### DATA RECORDS
----
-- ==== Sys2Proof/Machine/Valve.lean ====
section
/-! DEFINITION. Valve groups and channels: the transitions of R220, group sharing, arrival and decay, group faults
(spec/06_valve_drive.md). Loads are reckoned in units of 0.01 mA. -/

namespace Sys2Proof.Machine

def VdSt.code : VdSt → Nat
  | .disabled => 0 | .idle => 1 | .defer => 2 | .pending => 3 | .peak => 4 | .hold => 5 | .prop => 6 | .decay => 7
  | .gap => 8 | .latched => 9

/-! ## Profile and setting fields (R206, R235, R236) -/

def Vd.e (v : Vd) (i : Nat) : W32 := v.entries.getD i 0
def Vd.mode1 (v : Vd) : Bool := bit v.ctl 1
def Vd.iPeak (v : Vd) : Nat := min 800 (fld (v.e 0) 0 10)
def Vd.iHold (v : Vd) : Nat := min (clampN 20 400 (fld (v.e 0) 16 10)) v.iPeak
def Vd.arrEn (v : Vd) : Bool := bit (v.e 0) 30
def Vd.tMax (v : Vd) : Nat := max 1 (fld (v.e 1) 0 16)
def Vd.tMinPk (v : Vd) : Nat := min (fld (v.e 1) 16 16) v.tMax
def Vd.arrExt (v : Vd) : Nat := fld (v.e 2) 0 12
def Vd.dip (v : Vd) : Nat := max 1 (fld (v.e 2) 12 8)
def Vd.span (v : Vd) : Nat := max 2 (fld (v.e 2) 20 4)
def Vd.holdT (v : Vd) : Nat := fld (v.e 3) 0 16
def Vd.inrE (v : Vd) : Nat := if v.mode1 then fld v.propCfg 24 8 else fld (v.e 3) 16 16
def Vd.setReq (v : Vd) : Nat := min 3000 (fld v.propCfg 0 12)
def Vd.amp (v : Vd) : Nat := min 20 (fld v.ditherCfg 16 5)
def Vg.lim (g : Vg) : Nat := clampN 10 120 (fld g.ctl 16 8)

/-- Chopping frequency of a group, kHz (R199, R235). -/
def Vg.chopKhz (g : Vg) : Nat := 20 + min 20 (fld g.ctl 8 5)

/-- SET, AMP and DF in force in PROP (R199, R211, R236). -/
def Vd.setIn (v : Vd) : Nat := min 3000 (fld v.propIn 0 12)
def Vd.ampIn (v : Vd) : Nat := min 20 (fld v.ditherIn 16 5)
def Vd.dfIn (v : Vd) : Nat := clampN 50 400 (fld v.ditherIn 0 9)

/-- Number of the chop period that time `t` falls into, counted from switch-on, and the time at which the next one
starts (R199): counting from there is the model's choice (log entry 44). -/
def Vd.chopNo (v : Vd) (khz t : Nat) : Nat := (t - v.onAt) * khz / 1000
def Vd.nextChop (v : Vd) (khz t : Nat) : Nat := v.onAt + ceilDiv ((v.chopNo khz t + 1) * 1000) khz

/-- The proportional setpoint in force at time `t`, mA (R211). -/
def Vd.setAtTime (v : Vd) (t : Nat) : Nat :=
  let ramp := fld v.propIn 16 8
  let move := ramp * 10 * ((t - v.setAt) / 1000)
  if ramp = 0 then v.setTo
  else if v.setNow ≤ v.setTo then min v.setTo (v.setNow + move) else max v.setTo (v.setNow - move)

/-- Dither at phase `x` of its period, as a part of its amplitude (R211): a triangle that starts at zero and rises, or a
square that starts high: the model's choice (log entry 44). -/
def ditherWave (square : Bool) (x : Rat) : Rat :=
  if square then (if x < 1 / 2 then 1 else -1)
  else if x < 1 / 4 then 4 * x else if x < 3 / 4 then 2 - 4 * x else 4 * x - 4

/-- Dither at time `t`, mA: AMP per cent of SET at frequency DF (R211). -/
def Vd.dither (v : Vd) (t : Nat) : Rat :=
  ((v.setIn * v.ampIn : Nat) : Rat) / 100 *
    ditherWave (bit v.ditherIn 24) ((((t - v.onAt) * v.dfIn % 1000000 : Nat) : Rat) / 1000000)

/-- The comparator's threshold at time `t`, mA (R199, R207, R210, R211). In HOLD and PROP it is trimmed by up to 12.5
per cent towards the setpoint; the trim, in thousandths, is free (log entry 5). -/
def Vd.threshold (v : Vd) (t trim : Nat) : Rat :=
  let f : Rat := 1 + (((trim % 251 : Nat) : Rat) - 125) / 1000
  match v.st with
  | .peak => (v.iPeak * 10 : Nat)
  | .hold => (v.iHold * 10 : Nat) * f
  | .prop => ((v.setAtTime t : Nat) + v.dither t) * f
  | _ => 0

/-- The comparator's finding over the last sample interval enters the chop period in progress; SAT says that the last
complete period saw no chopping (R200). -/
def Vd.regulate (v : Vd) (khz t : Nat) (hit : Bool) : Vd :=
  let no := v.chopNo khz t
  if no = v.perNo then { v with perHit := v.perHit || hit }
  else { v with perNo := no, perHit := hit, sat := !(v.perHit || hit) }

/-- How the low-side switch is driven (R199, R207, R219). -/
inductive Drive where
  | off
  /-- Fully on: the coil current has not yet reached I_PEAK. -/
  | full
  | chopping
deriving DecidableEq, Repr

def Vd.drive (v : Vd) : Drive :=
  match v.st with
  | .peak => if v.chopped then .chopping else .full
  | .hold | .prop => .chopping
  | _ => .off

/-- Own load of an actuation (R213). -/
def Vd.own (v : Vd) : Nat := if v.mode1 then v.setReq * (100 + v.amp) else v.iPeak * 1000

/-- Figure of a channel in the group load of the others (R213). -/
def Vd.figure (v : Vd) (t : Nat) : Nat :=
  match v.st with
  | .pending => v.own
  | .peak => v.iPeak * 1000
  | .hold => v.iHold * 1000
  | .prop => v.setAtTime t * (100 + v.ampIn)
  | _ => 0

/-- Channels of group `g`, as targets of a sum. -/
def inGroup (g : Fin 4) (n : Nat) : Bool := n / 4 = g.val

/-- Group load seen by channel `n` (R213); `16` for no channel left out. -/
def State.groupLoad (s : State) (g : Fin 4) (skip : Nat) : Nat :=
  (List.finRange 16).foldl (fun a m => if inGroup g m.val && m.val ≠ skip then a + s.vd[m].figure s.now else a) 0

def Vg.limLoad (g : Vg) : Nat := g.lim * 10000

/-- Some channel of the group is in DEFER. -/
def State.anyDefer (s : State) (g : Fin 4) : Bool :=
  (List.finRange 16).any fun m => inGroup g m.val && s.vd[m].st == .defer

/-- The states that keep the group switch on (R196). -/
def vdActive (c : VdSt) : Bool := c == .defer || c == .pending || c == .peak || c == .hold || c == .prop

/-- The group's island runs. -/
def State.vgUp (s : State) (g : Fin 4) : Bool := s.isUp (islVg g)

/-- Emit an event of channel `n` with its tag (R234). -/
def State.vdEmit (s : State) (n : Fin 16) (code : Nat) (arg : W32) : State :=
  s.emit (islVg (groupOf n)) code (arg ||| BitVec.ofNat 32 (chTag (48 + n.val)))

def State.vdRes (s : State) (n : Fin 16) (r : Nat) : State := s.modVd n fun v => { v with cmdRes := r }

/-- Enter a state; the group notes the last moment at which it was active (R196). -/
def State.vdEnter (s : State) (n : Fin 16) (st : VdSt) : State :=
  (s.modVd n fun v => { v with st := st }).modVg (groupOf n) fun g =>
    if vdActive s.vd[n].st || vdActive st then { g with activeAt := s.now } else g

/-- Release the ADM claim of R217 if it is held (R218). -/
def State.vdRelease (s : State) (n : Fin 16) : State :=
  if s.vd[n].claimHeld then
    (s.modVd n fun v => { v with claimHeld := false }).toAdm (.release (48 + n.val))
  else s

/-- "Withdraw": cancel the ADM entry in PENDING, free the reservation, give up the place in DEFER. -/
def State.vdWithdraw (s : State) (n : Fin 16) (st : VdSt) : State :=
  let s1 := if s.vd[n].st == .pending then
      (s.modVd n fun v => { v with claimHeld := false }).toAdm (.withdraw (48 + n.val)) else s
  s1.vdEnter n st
----
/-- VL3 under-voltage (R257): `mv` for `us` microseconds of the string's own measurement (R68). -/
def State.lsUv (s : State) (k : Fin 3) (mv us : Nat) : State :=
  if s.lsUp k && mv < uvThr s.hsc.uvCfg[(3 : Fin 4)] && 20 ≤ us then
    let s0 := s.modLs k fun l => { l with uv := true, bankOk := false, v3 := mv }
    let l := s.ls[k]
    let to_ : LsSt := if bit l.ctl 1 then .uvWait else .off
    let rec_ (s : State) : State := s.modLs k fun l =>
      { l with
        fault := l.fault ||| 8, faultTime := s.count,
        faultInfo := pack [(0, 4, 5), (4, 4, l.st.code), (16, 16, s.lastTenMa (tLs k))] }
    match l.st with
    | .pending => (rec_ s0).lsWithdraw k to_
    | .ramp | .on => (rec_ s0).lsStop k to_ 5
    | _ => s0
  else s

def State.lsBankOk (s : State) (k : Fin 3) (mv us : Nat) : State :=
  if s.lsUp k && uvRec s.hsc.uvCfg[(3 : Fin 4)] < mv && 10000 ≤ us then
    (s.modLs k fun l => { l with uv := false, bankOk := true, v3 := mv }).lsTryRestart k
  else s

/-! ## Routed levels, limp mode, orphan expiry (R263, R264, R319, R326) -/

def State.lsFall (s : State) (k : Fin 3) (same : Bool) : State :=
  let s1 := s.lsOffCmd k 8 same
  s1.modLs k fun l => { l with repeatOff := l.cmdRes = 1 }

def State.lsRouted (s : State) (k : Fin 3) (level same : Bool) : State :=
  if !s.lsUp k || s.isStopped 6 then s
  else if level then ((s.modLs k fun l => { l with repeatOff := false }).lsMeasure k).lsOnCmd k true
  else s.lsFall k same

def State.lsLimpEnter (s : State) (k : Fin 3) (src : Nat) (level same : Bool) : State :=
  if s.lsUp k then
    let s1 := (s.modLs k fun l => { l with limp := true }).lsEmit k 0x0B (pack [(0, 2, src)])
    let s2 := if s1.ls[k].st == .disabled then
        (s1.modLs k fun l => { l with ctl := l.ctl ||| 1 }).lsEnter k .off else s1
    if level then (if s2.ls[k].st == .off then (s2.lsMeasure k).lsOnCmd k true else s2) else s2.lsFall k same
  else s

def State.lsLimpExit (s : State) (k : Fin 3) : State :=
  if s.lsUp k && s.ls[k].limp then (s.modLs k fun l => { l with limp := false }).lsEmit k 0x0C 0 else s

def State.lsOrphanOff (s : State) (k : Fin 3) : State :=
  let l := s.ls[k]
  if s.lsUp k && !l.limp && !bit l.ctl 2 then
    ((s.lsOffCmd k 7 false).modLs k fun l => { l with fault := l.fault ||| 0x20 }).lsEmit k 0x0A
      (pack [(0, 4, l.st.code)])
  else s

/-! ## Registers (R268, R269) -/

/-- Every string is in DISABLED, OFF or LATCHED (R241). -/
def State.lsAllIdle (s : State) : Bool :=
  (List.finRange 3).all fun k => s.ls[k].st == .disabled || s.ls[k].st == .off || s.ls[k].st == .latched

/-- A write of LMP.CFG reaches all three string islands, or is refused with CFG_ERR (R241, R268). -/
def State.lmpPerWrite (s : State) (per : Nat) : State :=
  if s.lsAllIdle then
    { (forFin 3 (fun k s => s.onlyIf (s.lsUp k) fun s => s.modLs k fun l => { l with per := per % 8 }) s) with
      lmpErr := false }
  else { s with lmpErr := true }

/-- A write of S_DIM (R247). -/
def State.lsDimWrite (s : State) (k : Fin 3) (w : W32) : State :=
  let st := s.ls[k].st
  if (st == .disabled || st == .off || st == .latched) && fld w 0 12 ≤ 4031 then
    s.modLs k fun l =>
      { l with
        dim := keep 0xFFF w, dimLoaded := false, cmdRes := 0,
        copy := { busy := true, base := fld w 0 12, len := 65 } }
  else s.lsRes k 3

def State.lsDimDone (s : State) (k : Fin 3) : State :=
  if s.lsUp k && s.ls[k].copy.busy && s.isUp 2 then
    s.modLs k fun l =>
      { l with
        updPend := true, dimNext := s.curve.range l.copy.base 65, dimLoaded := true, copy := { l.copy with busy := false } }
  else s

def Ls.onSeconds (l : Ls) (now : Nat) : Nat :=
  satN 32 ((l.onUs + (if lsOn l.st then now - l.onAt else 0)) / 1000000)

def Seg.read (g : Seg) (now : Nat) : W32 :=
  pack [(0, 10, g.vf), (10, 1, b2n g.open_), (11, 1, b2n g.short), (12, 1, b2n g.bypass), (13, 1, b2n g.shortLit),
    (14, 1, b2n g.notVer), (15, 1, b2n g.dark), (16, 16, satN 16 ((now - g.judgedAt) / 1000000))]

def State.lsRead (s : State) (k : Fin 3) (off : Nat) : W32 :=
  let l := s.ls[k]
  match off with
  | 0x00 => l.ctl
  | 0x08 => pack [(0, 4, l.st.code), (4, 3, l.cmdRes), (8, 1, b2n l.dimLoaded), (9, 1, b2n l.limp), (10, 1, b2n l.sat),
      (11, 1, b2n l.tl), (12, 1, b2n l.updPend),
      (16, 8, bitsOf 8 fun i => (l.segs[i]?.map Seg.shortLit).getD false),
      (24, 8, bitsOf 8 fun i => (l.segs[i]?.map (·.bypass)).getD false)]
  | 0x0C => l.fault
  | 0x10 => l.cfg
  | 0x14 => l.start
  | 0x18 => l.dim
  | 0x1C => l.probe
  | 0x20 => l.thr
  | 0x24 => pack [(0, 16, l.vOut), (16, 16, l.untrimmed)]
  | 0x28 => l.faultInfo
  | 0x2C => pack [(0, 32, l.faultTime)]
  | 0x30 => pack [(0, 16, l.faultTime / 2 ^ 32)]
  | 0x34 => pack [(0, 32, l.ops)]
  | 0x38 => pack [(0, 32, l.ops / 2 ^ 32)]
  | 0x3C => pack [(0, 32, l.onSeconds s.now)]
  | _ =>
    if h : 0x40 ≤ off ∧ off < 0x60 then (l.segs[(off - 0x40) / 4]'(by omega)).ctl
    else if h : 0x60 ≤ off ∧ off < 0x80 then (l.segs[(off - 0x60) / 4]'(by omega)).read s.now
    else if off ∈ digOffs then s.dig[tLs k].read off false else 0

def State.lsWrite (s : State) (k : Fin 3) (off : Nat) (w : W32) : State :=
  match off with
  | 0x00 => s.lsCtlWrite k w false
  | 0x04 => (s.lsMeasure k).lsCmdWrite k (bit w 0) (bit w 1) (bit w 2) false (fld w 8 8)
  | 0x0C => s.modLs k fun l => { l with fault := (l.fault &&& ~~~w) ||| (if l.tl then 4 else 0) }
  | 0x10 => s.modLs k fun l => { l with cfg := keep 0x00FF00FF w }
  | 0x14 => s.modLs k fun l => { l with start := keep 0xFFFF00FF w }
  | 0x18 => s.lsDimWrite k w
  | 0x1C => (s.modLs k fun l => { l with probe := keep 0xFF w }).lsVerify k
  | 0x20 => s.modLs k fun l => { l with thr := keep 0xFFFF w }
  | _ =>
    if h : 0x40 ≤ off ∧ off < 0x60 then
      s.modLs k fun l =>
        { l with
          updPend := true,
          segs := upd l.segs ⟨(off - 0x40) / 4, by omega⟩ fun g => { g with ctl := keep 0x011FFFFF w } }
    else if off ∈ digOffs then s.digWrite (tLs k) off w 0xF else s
----
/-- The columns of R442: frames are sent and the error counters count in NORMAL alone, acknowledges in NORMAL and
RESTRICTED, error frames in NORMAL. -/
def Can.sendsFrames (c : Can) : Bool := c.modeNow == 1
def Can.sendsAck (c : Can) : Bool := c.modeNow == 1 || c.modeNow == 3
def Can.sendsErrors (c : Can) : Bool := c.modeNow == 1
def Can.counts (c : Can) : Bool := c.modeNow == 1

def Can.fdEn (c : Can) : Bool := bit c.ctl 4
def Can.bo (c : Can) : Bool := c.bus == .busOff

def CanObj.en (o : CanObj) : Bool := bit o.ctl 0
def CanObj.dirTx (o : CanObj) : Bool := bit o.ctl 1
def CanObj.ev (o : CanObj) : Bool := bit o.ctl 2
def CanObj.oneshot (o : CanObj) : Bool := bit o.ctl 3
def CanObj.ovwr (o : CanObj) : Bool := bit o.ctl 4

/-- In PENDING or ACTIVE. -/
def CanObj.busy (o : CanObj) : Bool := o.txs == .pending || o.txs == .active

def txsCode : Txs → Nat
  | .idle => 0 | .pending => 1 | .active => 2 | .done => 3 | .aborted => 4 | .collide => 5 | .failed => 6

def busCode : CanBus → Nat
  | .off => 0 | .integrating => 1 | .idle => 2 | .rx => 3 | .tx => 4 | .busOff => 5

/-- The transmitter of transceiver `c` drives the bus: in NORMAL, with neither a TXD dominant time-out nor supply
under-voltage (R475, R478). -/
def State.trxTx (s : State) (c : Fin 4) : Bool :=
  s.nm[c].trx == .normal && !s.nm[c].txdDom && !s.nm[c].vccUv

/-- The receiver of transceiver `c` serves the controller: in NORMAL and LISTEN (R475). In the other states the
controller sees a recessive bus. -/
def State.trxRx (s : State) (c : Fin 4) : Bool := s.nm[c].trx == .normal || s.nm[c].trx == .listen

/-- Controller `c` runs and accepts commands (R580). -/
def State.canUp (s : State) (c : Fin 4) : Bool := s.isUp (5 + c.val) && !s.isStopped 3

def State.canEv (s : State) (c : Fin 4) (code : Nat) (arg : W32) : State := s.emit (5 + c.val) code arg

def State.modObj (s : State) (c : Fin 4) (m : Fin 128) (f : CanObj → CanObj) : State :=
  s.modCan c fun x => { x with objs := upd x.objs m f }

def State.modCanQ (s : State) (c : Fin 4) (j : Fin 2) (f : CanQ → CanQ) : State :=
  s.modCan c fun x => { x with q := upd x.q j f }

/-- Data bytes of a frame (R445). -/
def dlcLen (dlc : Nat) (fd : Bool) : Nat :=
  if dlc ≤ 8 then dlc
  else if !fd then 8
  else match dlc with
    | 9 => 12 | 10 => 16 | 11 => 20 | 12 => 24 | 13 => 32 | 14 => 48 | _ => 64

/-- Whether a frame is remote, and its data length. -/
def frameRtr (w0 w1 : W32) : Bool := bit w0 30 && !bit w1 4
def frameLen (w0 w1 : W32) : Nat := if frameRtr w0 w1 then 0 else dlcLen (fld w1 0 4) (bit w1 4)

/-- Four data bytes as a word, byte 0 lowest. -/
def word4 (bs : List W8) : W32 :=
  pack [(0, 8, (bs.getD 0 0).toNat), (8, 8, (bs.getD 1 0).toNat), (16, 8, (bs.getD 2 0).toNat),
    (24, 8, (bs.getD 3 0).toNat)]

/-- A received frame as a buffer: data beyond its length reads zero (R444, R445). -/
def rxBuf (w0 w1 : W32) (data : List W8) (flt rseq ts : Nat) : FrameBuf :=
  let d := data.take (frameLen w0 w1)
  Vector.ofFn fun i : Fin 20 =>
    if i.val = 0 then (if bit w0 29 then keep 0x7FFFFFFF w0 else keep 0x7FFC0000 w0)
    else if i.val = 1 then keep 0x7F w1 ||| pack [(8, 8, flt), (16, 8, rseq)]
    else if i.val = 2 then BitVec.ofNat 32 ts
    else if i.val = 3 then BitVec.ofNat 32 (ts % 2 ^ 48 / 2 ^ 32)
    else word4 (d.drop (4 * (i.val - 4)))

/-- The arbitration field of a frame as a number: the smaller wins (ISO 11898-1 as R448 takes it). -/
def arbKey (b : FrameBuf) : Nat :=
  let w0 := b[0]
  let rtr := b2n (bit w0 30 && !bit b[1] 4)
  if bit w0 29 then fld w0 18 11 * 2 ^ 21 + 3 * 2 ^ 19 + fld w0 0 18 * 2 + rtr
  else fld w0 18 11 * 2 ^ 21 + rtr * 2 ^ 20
----
### EXERCISE
The word "keep" appears in some lines of the data. Copy every one of those lines.

### EXERCISE RESULT
/-- The states that keep the group switch on (R196). -/
        dim := keep 0xFFF w, dimLoaded := false, cmdRes := 0,
  | 0x10 => s.modLs k fun l => { l with cfg := keep 0x00FF00FF w }
  | 0x14 => s.modLs k fun l => { l with start := keep 0xFFFF00FF w }
  | 0x1C => (s.modLs k fun l => { l with probe := keep 0xFF w }).lsVerify k
  | 0x20 => s.modLs k fun l => { l with thr := keep 0xFFFF w }
          segs := upd l.segs ⟨(off - 0x40) / 4, by omega⟩ fun g => { g with ctl := keep 0x011FFFFF w } }
    if i.val = 0 then (if bit w0 29 then keep 0x7FFFFFFF w0 else keep 0x7FFC0000 w0)
    else if i.val = 1 then keep 0x7F w1 ||| pack [(8, 8, flt), (16, 8, rseq)]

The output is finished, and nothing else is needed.